> [The input]:
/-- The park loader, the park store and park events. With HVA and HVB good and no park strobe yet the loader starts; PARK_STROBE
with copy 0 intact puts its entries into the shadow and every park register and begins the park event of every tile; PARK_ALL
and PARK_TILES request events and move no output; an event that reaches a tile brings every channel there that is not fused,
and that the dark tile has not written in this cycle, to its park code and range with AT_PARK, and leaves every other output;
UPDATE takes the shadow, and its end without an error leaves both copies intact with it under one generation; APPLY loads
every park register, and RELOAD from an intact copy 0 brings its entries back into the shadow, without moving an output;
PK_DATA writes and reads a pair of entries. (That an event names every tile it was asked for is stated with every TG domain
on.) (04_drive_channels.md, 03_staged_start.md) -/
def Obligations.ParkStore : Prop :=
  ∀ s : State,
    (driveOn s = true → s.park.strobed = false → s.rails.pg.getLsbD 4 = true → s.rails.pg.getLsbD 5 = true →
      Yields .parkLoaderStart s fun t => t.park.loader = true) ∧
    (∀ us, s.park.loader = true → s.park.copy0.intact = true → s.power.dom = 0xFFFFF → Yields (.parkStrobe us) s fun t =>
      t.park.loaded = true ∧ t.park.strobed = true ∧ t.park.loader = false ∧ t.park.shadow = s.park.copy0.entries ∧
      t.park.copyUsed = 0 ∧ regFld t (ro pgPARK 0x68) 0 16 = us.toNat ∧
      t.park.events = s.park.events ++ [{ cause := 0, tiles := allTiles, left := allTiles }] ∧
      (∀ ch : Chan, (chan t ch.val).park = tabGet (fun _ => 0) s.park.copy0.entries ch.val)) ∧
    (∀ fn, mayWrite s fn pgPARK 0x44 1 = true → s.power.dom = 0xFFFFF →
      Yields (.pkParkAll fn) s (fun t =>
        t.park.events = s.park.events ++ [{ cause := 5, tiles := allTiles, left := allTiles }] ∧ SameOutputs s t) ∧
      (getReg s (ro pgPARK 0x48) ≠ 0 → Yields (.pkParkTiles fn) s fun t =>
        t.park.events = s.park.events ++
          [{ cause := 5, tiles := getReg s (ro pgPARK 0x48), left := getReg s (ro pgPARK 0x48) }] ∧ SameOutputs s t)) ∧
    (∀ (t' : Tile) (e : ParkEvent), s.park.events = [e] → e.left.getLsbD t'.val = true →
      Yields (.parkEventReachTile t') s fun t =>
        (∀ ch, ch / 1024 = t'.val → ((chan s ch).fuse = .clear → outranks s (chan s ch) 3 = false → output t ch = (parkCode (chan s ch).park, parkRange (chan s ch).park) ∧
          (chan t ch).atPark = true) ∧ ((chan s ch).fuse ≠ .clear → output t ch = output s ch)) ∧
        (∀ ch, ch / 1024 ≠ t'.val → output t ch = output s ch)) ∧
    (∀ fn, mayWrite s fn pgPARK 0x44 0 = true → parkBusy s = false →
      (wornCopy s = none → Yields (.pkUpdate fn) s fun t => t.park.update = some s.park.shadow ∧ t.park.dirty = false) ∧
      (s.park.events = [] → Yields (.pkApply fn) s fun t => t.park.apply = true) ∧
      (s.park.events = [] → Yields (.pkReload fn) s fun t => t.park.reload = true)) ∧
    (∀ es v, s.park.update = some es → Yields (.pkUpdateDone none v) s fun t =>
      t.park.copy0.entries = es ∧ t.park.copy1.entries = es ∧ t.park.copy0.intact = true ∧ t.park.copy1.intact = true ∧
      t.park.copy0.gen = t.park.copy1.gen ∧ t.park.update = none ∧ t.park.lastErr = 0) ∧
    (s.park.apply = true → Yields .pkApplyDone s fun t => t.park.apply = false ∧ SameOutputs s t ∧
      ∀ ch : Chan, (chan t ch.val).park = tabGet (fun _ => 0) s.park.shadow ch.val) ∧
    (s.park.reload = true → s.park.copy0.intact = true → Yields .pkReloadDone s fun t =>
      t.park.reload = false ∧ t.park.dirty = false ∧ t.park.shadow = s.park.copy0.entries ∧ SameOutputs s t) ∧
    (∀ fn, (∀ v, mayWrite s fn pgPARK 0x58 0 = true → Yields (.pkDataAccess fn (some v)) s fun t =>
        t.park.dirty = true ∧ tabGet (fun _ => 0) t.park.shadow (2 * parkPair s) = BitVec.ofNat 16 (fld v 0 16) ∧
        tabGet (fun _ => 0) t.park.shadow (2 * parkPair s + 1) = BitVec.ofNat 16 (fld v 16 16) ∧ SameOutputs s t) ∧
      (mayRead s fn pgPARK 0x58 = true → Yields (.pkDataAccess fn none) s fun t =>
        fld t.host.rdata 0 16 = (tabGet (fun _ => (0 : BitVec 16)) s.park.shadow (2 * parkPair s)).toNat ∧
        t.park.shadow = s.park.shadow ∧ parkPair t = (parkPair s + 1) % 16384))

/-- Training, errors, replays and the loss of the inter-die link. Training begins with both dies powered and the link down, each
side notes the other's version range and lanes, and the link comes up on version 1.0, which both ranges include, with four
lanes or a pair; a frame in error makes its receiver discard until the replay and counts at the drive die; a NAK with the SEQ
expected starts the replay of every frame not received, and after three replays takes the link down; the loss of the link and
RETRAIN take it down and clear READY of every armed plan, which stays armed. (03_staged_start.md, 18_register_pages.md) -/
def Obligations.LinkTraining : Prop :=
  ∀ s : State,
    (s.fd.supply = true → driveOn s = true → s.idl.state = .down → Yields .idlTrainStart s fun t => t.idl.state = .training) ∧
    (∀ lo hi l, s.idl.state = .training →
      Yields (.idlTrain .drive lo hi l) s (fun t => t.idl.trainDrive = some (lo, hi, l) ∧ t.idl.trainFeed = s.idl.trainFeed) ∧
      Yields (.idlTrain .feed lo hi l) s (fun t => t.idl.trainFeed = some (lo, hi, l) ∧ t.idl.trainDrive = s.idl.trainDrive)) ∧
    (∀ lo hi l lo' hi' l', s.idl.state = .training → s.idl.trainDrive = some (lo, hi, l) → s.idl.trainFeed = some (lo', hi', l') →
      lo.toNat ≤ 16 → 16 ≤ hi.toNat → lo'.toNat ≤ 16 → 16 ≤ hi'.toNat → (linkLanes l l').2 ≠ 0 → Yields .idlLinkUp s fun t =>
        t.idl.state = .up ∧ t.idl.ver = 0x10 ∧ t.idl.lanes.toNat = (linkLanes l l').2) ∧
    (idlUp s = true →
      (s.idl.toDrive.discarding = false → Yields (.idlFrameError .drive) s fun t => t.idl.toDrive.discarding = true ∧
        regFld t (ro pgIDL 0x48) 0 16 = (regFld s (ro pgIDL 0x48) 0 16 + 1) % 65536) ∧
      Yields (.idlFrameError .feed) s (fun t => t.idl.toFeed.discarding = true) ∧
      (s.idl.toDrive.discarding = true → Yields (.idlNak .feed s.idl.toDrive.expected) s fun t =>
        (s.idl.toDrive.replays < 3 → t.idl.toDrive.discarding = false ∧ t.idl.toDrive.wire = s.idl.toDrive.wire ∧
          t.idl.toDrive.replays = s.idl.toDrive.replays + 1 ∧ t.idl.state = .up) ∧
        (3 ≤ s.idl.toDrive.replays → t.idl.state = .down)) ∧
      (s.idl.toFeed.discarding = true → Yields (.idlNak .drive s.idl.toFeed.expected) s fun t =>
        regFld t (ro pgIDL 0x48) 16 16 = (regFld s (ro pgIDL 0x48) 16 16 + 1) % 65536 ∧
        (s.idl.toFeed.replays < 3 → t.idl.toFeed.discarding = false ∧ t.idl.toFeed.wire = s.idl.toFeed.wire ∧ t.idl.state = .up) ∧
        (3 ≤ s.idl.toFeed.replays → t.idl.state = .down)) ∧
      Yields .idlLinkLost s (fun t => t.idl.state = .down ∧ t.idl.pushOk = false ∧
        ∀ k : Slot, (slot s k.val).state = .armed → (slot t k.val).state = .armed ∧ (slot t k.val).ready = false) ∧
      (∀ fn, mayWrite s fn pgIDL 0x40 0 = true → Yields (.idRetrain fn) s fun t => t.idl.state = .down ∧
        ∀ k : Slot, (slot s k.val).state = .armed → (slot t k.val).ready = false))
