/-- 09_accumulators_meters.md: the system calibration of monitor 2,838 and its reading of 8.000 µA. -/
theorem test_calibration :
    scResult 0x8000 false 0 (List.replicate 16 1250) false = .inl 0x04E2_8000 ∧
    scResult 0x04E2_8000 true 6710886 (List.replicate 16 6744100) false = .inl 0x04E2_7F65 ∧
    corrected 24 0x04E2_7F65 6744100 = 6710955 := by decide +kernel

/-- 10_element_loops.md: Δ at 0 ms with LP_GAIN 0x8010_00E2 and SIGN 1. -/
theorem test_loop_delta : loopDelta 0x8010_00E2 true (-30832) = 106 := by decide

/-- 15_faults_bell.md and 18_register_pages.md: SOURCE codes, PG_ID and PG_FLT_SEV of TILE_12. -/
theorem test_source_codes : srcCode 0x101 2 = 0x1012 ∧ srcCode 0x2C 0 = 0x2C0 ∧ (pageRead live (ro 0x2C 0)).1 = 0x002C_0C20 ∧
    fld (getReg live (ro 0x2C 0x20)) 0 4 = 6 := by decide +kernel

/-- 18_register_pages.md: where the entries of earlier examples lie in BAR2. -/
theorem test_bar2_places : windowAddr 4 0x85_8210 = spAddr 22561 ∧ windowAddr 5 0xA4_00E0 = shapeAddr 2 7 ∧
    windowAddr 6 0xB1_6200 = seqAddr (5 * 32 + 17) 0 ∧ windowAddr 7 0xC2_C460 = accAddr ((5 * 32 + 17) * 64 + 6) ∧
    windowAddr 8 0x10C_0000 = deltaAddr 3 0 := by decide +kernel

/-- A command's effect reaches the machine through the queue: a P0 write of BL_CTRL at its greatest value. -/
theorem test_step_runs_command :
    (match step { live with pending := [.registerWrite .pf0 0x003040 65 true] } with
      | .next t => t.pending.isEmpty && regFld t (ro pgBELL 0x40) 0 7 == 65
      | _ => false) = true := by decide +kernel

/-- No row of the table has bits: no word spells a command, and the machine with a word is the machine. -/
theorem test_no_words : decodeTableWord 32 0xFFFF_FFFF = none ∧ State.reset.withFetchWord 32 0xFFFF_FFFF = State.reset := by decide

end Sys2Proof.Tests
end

> [Aim of the exercise]: In the listing above, transcribe exactly everything from the line containing "(idlUp s = true →" down to the line containing "Yields .idlLinkLost s", including both and nothing more.

> [Completed task]:
    (idlUp s = true →
      (s.idl.toDrive.discarding = false → Yields (.idlFrameError .drive) s fun t => t.idl.toDrive.discarding = true ∧
        regFld t (ro pgIDL 0x48) 0 16 = (regFld s (ro pgIDL 0x48) 0 16 + 1) % 65536) ∧
      Yields (.idlFrameError .feed) s (fun t => t.idl.toFeed.discarding = true) ∧
      (s.idl.toDrive.discarding = true → Yields (.idlNak .feed s.idl.toDrive.expected) s fun t =>
        (s.idl.toDrive.replays < 3 → t.idl.toDrive.discarding = false ∧ t.idl.toDrive.wire = s.idl.toDrive.wire ∧
          t.idl.toDrive.replays = s.idl.toDrive.replays + 1 ∧ t.idl.state = .up) ∧
        (3 ≤ s.idl.toDrive.replays → t.idl.state = .down)) ∧
      (s.idl.toFeed.discarding = true → Yields (.idlNak .drive s.idl.toFeed.expected) s fun t =>
        regFld t (ro pgIDL 0x48) 16 16 = (regFld s (ro pgIDL 0x48) 16 16 + 1) % 65536 ∧
        (s.idl.toFeed.replays < 3 → t.idl.toFeed.discarding = false ∧ t.idl.toFeed.wire = s.idl.toFeed.wire ∧ t.idl.state = .up) ∧
        (3 ≤ s.idl.toFeed.replays → t.idl.state = .down)) ∧
      Yields .idlLinkLost s (fun t => t.idl.state = .down ∧ t.idl.pushOk = false ∧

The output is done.